Tuesday, June 19, 2018

Traffic Jams

We have been paying some attention, whilst holidaying here in lovely Gozo, to the many and various ways the M5 south through Somerset can find to get itself closed. Caravans overturn weekly throughout the summer but there do seem to have been some vehicle fires and load spillages adding to what we call normal in the south-west. This allows the rest of the country to describe it as holiday chaos even more readily than usual.

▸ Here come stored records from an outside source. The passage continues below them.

-- ==== Sys2Proof/WellFormed.lean ====
section
/-! DEFINITION. Well-formed commands: every operand that names an instance of the device names one that the device range
has (Tables 0-2, 1-6, 1-7), every access lies in the space it names. -/

namespace Sys2Proof

open Sys2Proof.Machine

/-- An operand of a command, by what it names. -/
inductive Operand where
  /-- A taken descriptor: a function, and a ring pair that the function has (R589). -/
  | call (c : Call)
  /-- A BAR0 write by a function. -/
  | wr (w : Wr)
  /-- A BAR0 access: inside the function's BAR0 (R644). -/
  | acc (a : Acc)
  /-- A function: PF0 or a VF (R584). -/
  | fn (f : Nat)
  /-- One of `n` like instances. -/
  | below (n i : Nat)
  | above (n i : Nat)
  /-- A counter of a group; a unit counter names a unit below the bound (R440). -/
  | ctr (bound : Nat) (c : CtrId)
  | arrayUnit (u : Nat)
  | cu (u : Nat)
  /-- An MU or a slice. -/
  | memory (u : Nat)
  /-- A monitored clock of R254, or SCLK. -/
  | clock (n : Nat)
  /-- A counter group with a time base of its own (R443). -/
  | group (g : Nat)
  /-- The ring of a channel, or of an ingest port from 32 (R469). -/
  | ring (n : Nat)
  /-- An MSI-X vector of a function, or its function mask (R588). -/
  | vector (f : Nat) (v : Option Nat)
  /-- A BAR2 request: 1 to 4,096 bytes inside one 4 KiB block (R660). -/
  | bar2 (addr len : Nat)
  deriving DecidableEq, Repr

def Operand.ok : Operand → Bool
  | .call c => decide (c.fn ≤ 8) && (match c.via with | .ring k => decide (k < pairCount c.fn) | .mailbox => true)
  | .wr w => decide (w.fn ≤ 8)
  | .acc a => decide (a.fn ≤ 8) && decide (a.off < bar0Size a.fn)
  | .fn f => decide (f ≤ 8)
  | .below n i => decide (i < n)
  | .above n i => decide (n < i)
  | .ctr n c => decide (c.group ≤ 3) && decide (c.idx < groupSize c.group) && (decide (c.group ≠ 0) || decide (c.unit < n)) &&
      decide (c.unit < 0x1000)
  | .arrayUnit u => Machine.arrayUnit u
  | .cu u => isCu u
  | .memory u => isMem u
  | .clock n => decide (n < 34) || decide (n = 255)
  | .group g => decide (1 ≤ g) && decide (g ≤ 3)
  | .ring n => decide (n < 24) || (decide (32 ≤ n) && decide (n < 48))
  | .vector f v => match v with | none => true | some v => decide (v < vecCount f)
  | .bar2 addr len => b2wShape addr len

/-- The operands of a command that name something of the device. -/
def operands : Instr → List Operand
  | .nop c | .queryCaps c | .errlogRead c | .fwSvnCommit c | .partQuery c | .partAssign c | .partReset c
    | .partExpert c | .bellSet c | .bellStrike c | .bellWait c | .planAdmit c | .planLoad c | .planStart c
    | .planSwitch c | .planEvict c | .planStop c | .planClear c | .rgnSet c | .rgnClear c | .rgnZfill c
    | .rekeyRegion c | .memRead c | .memWrite c | .rollGrant c | .rollJob c | .dpPush c | .attest c | .certGet c
    | .keySession c | .keyInstall c | .keyCommit c | .keyDiscard c | .keyDelete c | .setEnrol c | .setLeave c
    | .weightUnwrap c | .toolkeyEnrol c | .toolkeyRevoke c | .dbgkeyEnrol c | .dbgkeyRevoke c | .dbgNonce c
    | .dbgAdmit c | .dbgEnd c | .chConfig c | .chWindow c | .chEnable c | .ringSet c | .sinkPort c | .govSet c
    | .clapLoad c | .cntSet c | .cntSnap c | .linkCtl c | .linkAssign c | .linkQuery c | .linkCapture c
    | .linkImpair c | .pealSet c | .pealRoute c | .tollSet c | .tollQuery c | .pwrPin c | .pwrHint c | .pwrQuery c
    | .faultRead c | .selftest c | .drain c | .migrate c | .migrateRecv c | .restore c | .regRead c | .regWrite c => [.call c]
  | .partSwitchGo w | .belStrk w | .snkParEn w | .snkSerEn w | .clpArm w | .clpLevelRelease w | .cntSnapGo w
    | .cntFrzRelease w | .tolCtlSrc w | .tolSetsec w | .safRselGo w | .mbxGo w | .devLock w | .safEnter w => [.wr w]
  | .holderChangePhaseEnd _ | .zfill | .bellWaitEnd _ | .bellWaitTimeout _ | .planAdmitDone _ | .contextLoadDone _ _
    | .pushWordEnter _ | .pushTimeout _ | .nonceExpiry | .tokenExpiry | .migrateTimeout _ | .stall _
    | .offerTimeout _ | .coldReset _ | .mrpReady _ | .powerLoss | .warmReset | .conventionalReset _ | .pf0Flr
    | .recoveryPiece | .safeReq _ | .voltage _ _ _ | .watchdogExpiry | .watchdogWarmReset | .thermalLoop _
    | .referenceLost _ | .holdoverLimit | .ppsEdge | .tollRefclkLoss | .tollRefclkPresent | .packetWrite
    | .clapperMatch | .stopCountEnd | .portFrame _ | .tollRefclkReturn | .sysRstRelease | .perstRelease
    | .pcieLinkTrained _ _ | .jtagInstructionLoad _ | .drainDone _ | .restoreDone _
    | .selftestDone _ _ | .recordUpdateDone _ _ | .weightUnwrapDone _ => []
  | .partCtlReset w p | .plnSwitchGo w p => [.wr w, .below 8 p]
  | .partitionResetEnd p _ | .idleStrikeApply p => [.below 8 p]
  | .tollStart d | .classChangeDone d | .classLock d | .switchEnd d | .runEnd d | .throttleWindow d | .slipEnd d
    | .slipLimit d | .waitTimeout d _ | .dmaIssue d _ _ | .dmaComplete d _ _ | .hbmReadReturn d _ _ _ _ | .fclkEdge d => [.below 8 d]
  | .memRgna w h r => [.wr w, .below 8 h, .below 16 r]
  | .sweepEnd h r => [.below 8 h, .below 16 r]
  | .memRkctlGo w h => [.wr w, .below 8 h]
  | .rekeyEnd h _ | .governorLoop h => [.below 8 h]
  | .jctlGo w r => [.wr w, .below 4 r]
  | .rollJobDone r | .rollBlock r _ => [.below 4 r]
  | .sessionExpiry holder => [.below 9 holder]
  | .channelEn w n | .flush w n => [.wr w, .below 24 n]
  | .evselWrite w ctr | .valhLoad w ctr => [.wr w, .ctr 0x877 ctr]
  | .retrain w n => [.wr w, .below 16 n]
  | .tolNowlRead fn | .busMasterEnable fn _ => [.fn fn]
  | .clkFclRead fn p => [.fn fn, .below 8 p]
  | .migrationMessage port _ | .tx port _ _ | .frameSend port | .frameReceive port _ | .linkDown port _ | .train port
    | .trainTimeout port | .autoRetrain port | .hello port _ | .latrsp port _ | .sync port _ | .dreq port _
    | .dresp port _ | .syncSend port | .latreq port _ | .frameLock port => [.below 16 port]
  | .registerWrite a => [.acc a]
  | .injectionArm w which => [.wr w, .below 3 which]
  | .doorbell w k | .cqHeadWrite w k | .rqEn w k => [.wr w, .below 4 k]
  | .descriptorFetch fn k _ _ _ _ => [.fn fn, .below (if fn = 0 then 4 else 2) k]
  | .rngRd w n ingest => [.wr w, .below (if ingest then 16 else 24) n]
  | .imrWrite w f _ => [.wr w, .fn f]
  | .b2wCtl w k => [.wr w, .below 16 k]
  | .bar2Access fn addr write len data _ => [.fn fn, .bar2 addr (if write then data.length else len)]
  | .bar2ReadTimeout fn addr => [.fn fn, .bar2 addr 1]
  | .functionReset fn => [.below 9 fn, .above 0 fn]
  | .clockLoss clk => [.clock clk]
  | .voltageLoop rail _ _ | .regulatorTimeout rail => [.below 3 rail]
  | .linkEq n _ => [.below 16 n]
  | .refreshRate stack _ => [.below 4 stack]
  | .periodicSelftest unit _ | .route unit _ | .steer unit _ _ | .creditLate unit _ => [.arrayUnit unit]
  | .arrival q | .release q => [.below 256 q]
  | .slotSwitch unit _ | .dotStep unit _ => [.cu unit]
  | .agRun unit _ _ | .agAccess unit _ _ | .eccWriteBack unit => [.memory unit]
  | .clapIn pin _ | .pulseEnd pin => [.below 4 pin]
  | .tapRecord unit _ => [.below 0x1000 unit]
  | .scoreClose d cluster => [.below 8 d, .below 2 cluster]
  | .sample unit => [.below 0x877 unit]
  | .groupSample group => [.group group]
  | .threshold t => [.below 4 t]
  | .overflow ctr => [.ctr 0x1000 ctr]
  | .frameForm n | .flushTimer n => [.below 24 n]
  | .ringDeliver n _ => [.ring n]
  | .msixUnmask fn vec => [.fn fn, .vector fn vec]
  | .numvfsWrite n => [.below 9 n]

/-- A well-formed command. (log entry 6, DESIGN CHOICE; log entry 30, DESIGN CHOICE) -/
def wellFormed (i : Instr) : Bool := (operands i).all Operand.ok

/-- The function that a command names: the one whose host side it concerns. -/
def Operand.func : Operand → Option Nat
  | .call c => some c.fn
  | .wr w => some w.fn
  | .acc a => some a.fn
  | .fn f => some f
  | .below _ _ | .above _ _ | .ctr _ _ | .arrayUnit _ | .cu _ | .memory _ | .clock _ | .group _ | .ring _ | .vector _ _
  | .bar2 _ _ => none

end Sys2Proof
end

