/-- The Clapper and the counters (R430 to R436, R442, R443, R445, R451). -/
def Obligations.ClapperAndCounterEventsComplete : Prop :=
  (∀ (s : State) (n : Nat) (l : Bool), n < 4 → s.clap.inputs.testBit n ≠ l →
    ∀ ins, ins = maskOf ((maskBits 4 s.clap.inputs).filter (fun i => decide (i ≠ n))) + (if l then 2 ^ n else 0) →
    (s.rbit aClpCtl 31 = true → (s.rf aClpExt (2 * n) 2).testBit (if l then 0 else 1) = true → exec (.clapIn n l) s =
      .next (setClap { s.clap with inputs := ins, waits := s.clap.waits ++ [{ src := 4, cmp := 12 + n, stamp := s.toll.now, inputs := ins }] } s)) ∧
    (s.rbit aClpCtl 31 = false → exec (.clapIn n l) s = .next (setClap { s.clap with inputs := ins } s))) ∧
  (∀ (s : State) (m : MatchRt), firstMatch s.clap.waits = some m →
    exec .clapperMatch s = .next (takeMatch m (setClap { s.clap with waits := s.clap.waits.erase m } s))) ∧
  (∀ s : State, exec .stopCountEnd s = .next (clapStops s)) ∧
  (∀ (s : State) (n : Nat), n < 4 → s.clap.pulse.contains n = true →
    exec (.pulseEnd n) s = .next ((setClap { s.clap with pulse := s.clap.pulse.erase n } s).emit (.pin "CLAP_OUT" n false))) ∧
  (∀ (s : State) (u d : Nat), u < 0x877 → unitOwner s u < 8 → unitPresent s u = true → d = domLow s (unitOwner s u) → actsOn s d = true →
    atBoundary s d = true → exec (.sample u) s = .next (sampleUnit d u (edgeWork d (endSlip d false s)))) ∧
  (∀ (s : State) (g : Nat), 1 ≤ g → g ≤ 3 → exec (.groupSample g) s = .next (sampleGroup g s)) ∧
  (∀ (s : State) (t u : Nat), t < 4 → s.clap.crossed.contains t = true → u = ctrUnitOf (thrCtr s t) → exec (.threshold t) s =
    .next (setClap { s.clap with
      crossed := s.clap.crossed.erase t,
      waits := s.clap.waits ++ [{ src := 3, cmp := 8 + t, unit := u, sc := if u < 0x1000 then unitSc s u else allOnes48,
                                  stamp := s.toll.now, inputs := s.clap.inputs }] } s)) ∧
  (∀ (s : State) (c : CtrId), c.group ≤ 3 → c.idx < groupSize c.group → c.unit < 0x1000 →
    (ctrRt s (aCntSel c.group c.unit c.idx)).wrap = true →
    (c.group = 0 → (onFclk s (aCntSel 0 c.unit c.idx) = false ∨ atBoundary s (domLow s (unitOwner s c.unit)) = false ∨
      unitSampled s c.unit = false) → exec (.overflow c) s = .next (unitPacket 1 c.unit s)) ∧
    (c.group ≠ 0 → exec (.overflow c) s = .next (groupPacket 1 c.group (c.idx / 8 * 8) s)))
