-- ==== Sys2Proof/Laws/State.lean ====
section
/-! SUPPORT. What each update of the state leaves and what it writes, one lemma a field, so that no proof unfolds a record
update. -/

namespace Sys2Proof.Laws

open Sys2Proof Sys2Proof.Machine

section

variable (s : State)

@[simp] theorem setReg_pending (a : Nat) (v : Word) : (s.setReg a v).pending = s.pending := rfl
@[simp] theorem setReg_fuse (a : Nat) (v : Word) : (s.setReg a v).fuse = s.fuse := rfl
@[simp] theorem setReg_out (a : Nat) (v : Word) : (s.setReg a v).out = s.out := rfl
@[simp] theorem setReg_host (a : Nat) (v : Word) : (s.setReg a v).host = s.host := rfl
@[simp] theorem setReg_parts (a : Nat) (v : Word) : (s.setReg a v).parts = s.parts := rfl
@[simp] theorem setReg_doms (a : Nat) (v : Word) : (s.setReg a v).doms = s.doms := rfl
@[simp] theorem setReg_queues (a : Nat) (v : Word) : (s.setReg a v).queues = s.queues := rfl
@[simp] theorem setReg_plan (a : Nat) (v : Word) : (s.setReg a v).plan = s.plan := rfl
@[simp] theorem setReg_toll (a : Nat) (v : Word) : (s.setReg a v).toll = s.toll := rfl
@[simp] theorem setReg_obs (a : Nat) (v : Word) : (s.setReg a v).obs = s.obs := rfl
@[simp] theorem setReg_safe (a : Nat) (v : Word) : (s.setReg a v).safe = s.safe := rfl
@[simp] theorem setReg_pwr (a : Nat) (v : Word) : (s.setReg a v).pwr = s.pwr := rfl
@[simp] theorem setReg_holder (a : Nat) (v : Word) : (s.setReg a v).holder = s.holder := rfl
@[simp] theorem setReg_keys (a : Nat) (v : Word) : (s.setReg a v).keys = s.keys := rfl
@[simp] theorem setReg_trust (a : Nat) (v : Word) : (s.setReg a v).trust = s.trust := rfl
@[simp] theorem setReg_mem (a : Nat) (v : Word) : (s.setReg a v).mem = s.mem := rfl
@[simp] theorem setReg_dmas (a : Nat) (v : Word) : (s.setReg a v).dmas = s.dmas := rfl
@[simp] theorem setReg_xing (a : Nat) (v : Word) : (s.setReg a v).xing = s.xing := rfl
@[simp] theorem setReg_outq (a : Nat) (v : Word) : (s.setReg a v).outq = s.outq := rfl
@[simp] theorem setReg_fab (a : Nat) (v : Word) : (s.setReg a v).fab = s.fab := rfl
@[simp] theorem setReg_ctrs (a : Nat) (v : Word) : (s.setReg a v).ctrs = s.ctrs := rfl
@[simp] theorem setReg_clap (a : Nat) (v : Word) : (s.setReg a v).clap = s.clap := rfl
@[simp] theorem setReg_links (a : Nat) (v : Word) : (s.setReg a v).links = s.links := rfl
@[simp] theorem setReg_streams (a : Nat) (v : Word) : (s.setReg a v).streams = s.streams := rfl
@[simp] theorem setReg_caps (a : Nat) (v : Word) : (s.setReg a v).caps = s.caps := rfl
@[simp] theorem setReg_boot (a : Nat) (v : Word) : (s.setReg a v).boot = s.boot := rfl
@[simp] theorem setReg_jtag (a : Nat) (v : Word) : (s.setReg a v).jtag = s.jtag := rfl
@[simp] theorem setReg_freeCtr (a : Nat) (v : Word) : (s.setReg a v).freeCtr = s.freeCtr := rfl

I have often joked about Gozitan drivers. What does a give-way sign mean? Nothing. What should you conclude if a vehicle is indicating right? Nothing. What does a pedestrian crossing signify? Nothing. How big a gap can a tower crane driver negotiate in the rush hour? 0.001mm as long as you pull your wing mirrors in quickly. In effect that means less than nothing until you increase it.

You don't let vehicles out, they barge in. The person who chickens should not offer a friendly wave but a resignation of defeat.

So, from time to time (and I am pretty brave now) I stop for another car to come through a gap only to be overtaken by a vehicle behind me unprepared to wait and then taking six times as long to pass the other car as it would have taken my car using my scheme.

On Monday the ultimate consequence of this took place. Our rented farmhouse is at the residential end of a narrow street and the road winds on down behind us in a single track with sharp bends and passing places. We were sitting by the pool reading when the level of noise from the street outside grew steadily. After a while we took to the flat roof (a common feature in such properties) to observe. There were two queues of traffic stretching for 400 yards in both directions and in the middle two vehicles bonnet to bonnet, almost touching. Alongside one of these two was a taxi, pulled in to the side of the road.

We surmise that the taxi had pulled over (and if a taxi driver chickens here you know there is a reason, they never blink) and the vehicle behind had overtaken only to be confronted by another car head on with no room to pass. None of the vehicles who arrived at the developing queue, clearly visible from Space after a while, left any space for others to reverse or manoeuvre. After a few minutes people were on their phones calling friends and telling them to avoid the scene.

In the midst of this George, a local taxi driver we know, shouted from the road that he was here to take us to the ferry. Our reply 'We're here another week' was probably taken as a comment on the likelihood of a car ever getting away rather than the truth that he was here a week early.

And then, after much gesticulating and shouting (no violence here) someone found a spare millimetre and one line of traffic made it past the other and within five minutes all was quiet and still once again. We later discovered that the road had been closed in one direction during this time apart from access for residents and businesses but every car had decided it was there to 'render a service' and had ignored the restriction.

Nailsea car-parking is a breeze folks. A breeze.